People can make-believe of anything: an idea; a time/place; a person; the worth of Brexit. It might be founded on sheer strength of feeling or on the perception that a logical position is providing a complete picture. Checks on reasoning are subsumed into the comfort of confirmation bias. It becomes a feedback-loop of superiority and victimhood, working as a shield against all opposition.
The greater the investment in a position, the greater the requirement for its justification and, the more one justifies an investment, the more one becomes consumed by the need to. This is an ideological dependency developing a religious-like zeal for its own protection. Seeing is believing where believing is seeing: these are now the same thing. Chicken and egg. It doesn’t lead to truths, except by virtue of coincidental overlap – luck – or by lessons learned through the observation of its example – judgement.
And because the cold, hard truths of Brexit are self-evident, either you admit your error, to yourself, at the very least, or you double down and brazen it out, in the hope that denial will buy time and yet save your face. Thus, through fear or cynicism, you set yourself to the mission of converting and recruiting others because, well, safety and righteous correctness in evangelical numbers, right?
I am not talking our country down. You voted to leave. That decision is actively bringing our country down. I am merely observing, reporting and commenting on the myriad dismal consequences of your “will”.
No Brexit is better than a bad Brexit and there is no Brexit that is good.
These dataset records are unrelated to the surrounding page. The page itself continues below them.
/-- A record is sealed at an instant (11 R301): the first one under a new phase starts the 10 s after which the old phase's keys
are erased. -/
def sealRec (e : Session) (t : Nat) : Session :=
  { e with
    lastTx := t, sealedCount := e.sealedCount + 1
    oldUntil := if e.oldUntil.isNone && nhas e.secrets ((e.phase + 3) % 4) then some (t + 10000000000) else e.oldUntil }

/-- A session takes its next lane-series number for a record that it seals at T_k (11 R295). -/
def laneTx (s : State) (n : Nat) : State :=
  { s with con.sessions := nupd s.con.sessions n (fun e => { sealRec e s.cyc.tk with txSeq := e.txSeq + 1 }) }

/-- The 12 octets of a DAP header (02 Table 02-6), most significant octet first (R10). -/
def dapHead (op reqId index sub flags elen plen : Nat) : List Byte :=
  u8 1 ++ u8 op ++ beBytes 2 reqId ++ beBytes 2 index ++ u8 sub ++ u8 flags ++ beBytes 2 elen ++ beBytes 2 plen

/-- The octets of a response (R40, R41): RESP, and ERR where it refuses; READ and WRITE give the entry length. -/
def respBytes (r : Resp) : List Byte :=
  dapHead r.op r.reqId r.index r.sub (if r.code = 0 then 0x80 else 0xC0) (if r.op ≤ 2 then r.elen else 0) r.data.length ++ r.data

/-- The identifier of a response item: the context, and above it one more than the port by which alone it leaves (08 R224). -/
def respIdent (r : Resp) : Nat := r.ctx + 65536 * (match r.via with | some p => p + 1 | none => 0)

/-- The 16 octets of a session record header (11 Table 11-1), most significant octet first (R10): `len` is the length of the body. -/
def sessHead (ty session key frag len seq : Nat) : List Byte :=
  u8 1 ++ u8 ty ++ beBytes 2 session ++ u8 (key % 4) ++ u8 frag ++ beBytes 2 len ++ beBytes 8 seq

/-- A session record as it is before it is sealed (11 R293, R294, log 8): header and body. -/
def sessRecord (s : State) (n ty seq : Nat) (body : List Byte) : List Byte :=
  sessHead ty n ((nget s.con.sessions n {}).phase) 0 body.length seq ++ body

/-- A response joins the output stream of the crossing as a voted item without a deadline (R43, 06 Table 06-5), kind 5 (log 16);
that of a session takes the session's next number. -/
def pushResp (s : State) (r : Resp) : State :=
  let s := if ctxIsStall r.ctx then s else laneTx s (ctxSession r.ctx)
  { s with sup.outs := s.sup.outs ++
      [{ ident := respIdent r, kind := 5, seq := ((nget? s.con.sessions (ctxSession r.ctx)).map (·.txSeq)).getD 0
         tag := r.reqId, num := s.sup.outs.length, data := respBytes r }] }

/-- Answer a request; the response stays listed until its effect is part of the agreed generation (R43, R180). -/
def respond (s : State) (r : Resp) : State :=
  let s := updCtx s r.ctx (fun c => { c with outstanding := c.outstanding - 1 })
  pushResp { s with sup.resps := s.sup.resps ++ [{ r with k := s.cyc.k }] } r

/-- Count a refusal of a context, or record it (R47). -/
def noteRefusal (s : State) (ctx idx sub code pkg : Nat) (own : Bool) : State :=
  let cls := code / 0x1000000
  if cls = abtCapacity || cls = abtAuth || cls = abtIntegrity then
    if own then s
    else
      let src := if ctxIsStall ctx then srcStall (ctx - 5000) else srcHub 0
      emitL s src 0x1044 1 (u32 code ++ u16 idx ++ u8 sub ++ u16 (ctxCode ctx) ++ u32 pkg)
        (if ctxIsStall ctx then ctx - 5000 else 0xFFFF)
  else updCtx s ctx (fun c => { c with refusals := c.refusals + 1 })

/-! ## Stallcode exceptions (04 R112 to R116) -/

/-- Segment bases (04 Table 04-1). -/
def baseCode : Nat := 0x10000000
def baseData : Nat := 0x20000000
def baseStack : Nat := 0x30000000
def baseRetain : Nat := 0x40000000
def baseMirror : Nat := 0x50000000
def baseImage : Nat := 0x60000000
def baseOutbox : Nat := 0x70000000
def baseDictwin : Nat := 0x80000000
def baseBulk : Nat := 0x100000000

/-- The status word bits of 03 Table 03-2. -/
def swExl : Nat := 23
def swBip : Nat := 22

/-- A status word with one bit set or cleared. -/
def swSet (w : Word) (i : Nat) (b : Bool) : Word :=
  if b then w ||| BitVec.ofNat 64 (2 ^ i) else w &&& ~~~ BitVec.ofNat 64 (2 ^ i)

/-- A general register; g0 reads 0 (R52). -/
def rget (x : Exec) (r : Reg) : Word := if r.val = 0 then 0 else x.regs[r]

/-- Write a general register; a write to g0 is discarded (R52, R53). -/
def rset (x : Exec) (r : Reg) (v : Word) : Exec := if r.val = 0 then x else { x with regs := x.regs.set r v }

/-- The cause field (R112). -/
def causeField (cause detail orig code : Nat) : Word :=
  BitVec.ofNat 64 (cause + detail * 256 + orig * 65536 + code * 4294967296)

/-- The frame of an exception at the pc (R113, 04 Table 04-8). -/
def mkFrame (x : Exec) (pc cause fa : Word) : Frame :=
  { pc := pc, sw := x.sw, cause := cause, fa := fa, fuel := BitVec.ofNat 64 x.fuel,
    g1 := rget x 1, g2 := rget x 2, g3 := rget x 3 }

/-- The 64 bytes of a frame (04 Table 04-8). -/
def frameBytes (f : Frame) : List Byte :=
  u64 f.pc.toNat ++ u64 f.sw.toNat ++ u64 f.cause.toNat ++ u64 f.fa.toNat ++ u64 f.fuel.toNat
    ++ u64 f.g1.toNat ++ u64 f.g2.toNat ++ u64 f.g3.toNat

/-- Do 64 bytes from an address lie within the declared STACK, the address a multiple of 8 (R113, R114)? -/
def frameOk (d : Descriptor) (a : Nat) : Bool :=
  a % 8 = 0 && baseStack ≤ a && a + 64 ≤ baseStack + d.stackSize

/-- What taking an exception leads to (R113). -/
inductive Entry113 where
  | fuelStop
  | faulted (cause : Nat)
  | entered (x : Exec)
  deriving DecidableEq, Repr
If this was not sufficiently evident, to you, before the referendum, whether because you were tricked or just did not bother to inform yourself, it bloody well should be plenty evident, by now. It is not my fault that you either cannot see or will not admit this.
I love our country and you have endangered her. It is a poor patriotism that would seek to demand my silence.
Nothing very “centrist” about that. I remember when the common complaint of the Left was that Labour had moved to the right; that it was ‘Blue Labour’ and I remember how the Conservatives had the nerve to claim that they held the Centre when it had clearly shifted the country to the Right. Those were the days when the idea of a middle/the centre, though politically subjective, was understood to be relative; a moveable feast, eagerly sought and fought for – when to be moderate was not condemned as wishy-washy and most certainly was not used as a euphemism for ‘neoliberal’.
I wrote loads, here and on twitter, about the centre and the middle. Some of it was creative mischief or naive reactionary hyperbole, of course (just scroll up and type “middle” or “centre” into the search box) but the connective thread through my arguments was not and the topic was ripe in the Press and on social media. Back then, I was tweeting such sentiments as: “Labour stop fuss-assing with this insipid centre ground tosh. Take us Left & call it “The Centre” like Thatcher & Blair taught us 😉 #bbcsp” [April, 2013]
Those were the days when the middle/the centre was a desirable direction for those who are now calling anti-Brexit and not-keen-on-Corbyn people “centrists”, as though to hold such a position were right-wing and, therefore, anathema to Reason and decency. They forget that, like austerity, moderation is more than just a socio-economic philosophy. It is also an attitude; a reflection of an inner worldview response, mindful of extremism and hysteria, constantly taking responsibility for checking itself. There is nothing Thatcherite, neoliberal, Blairite or any other lazy labelling about that. There is little about our current political climate that is.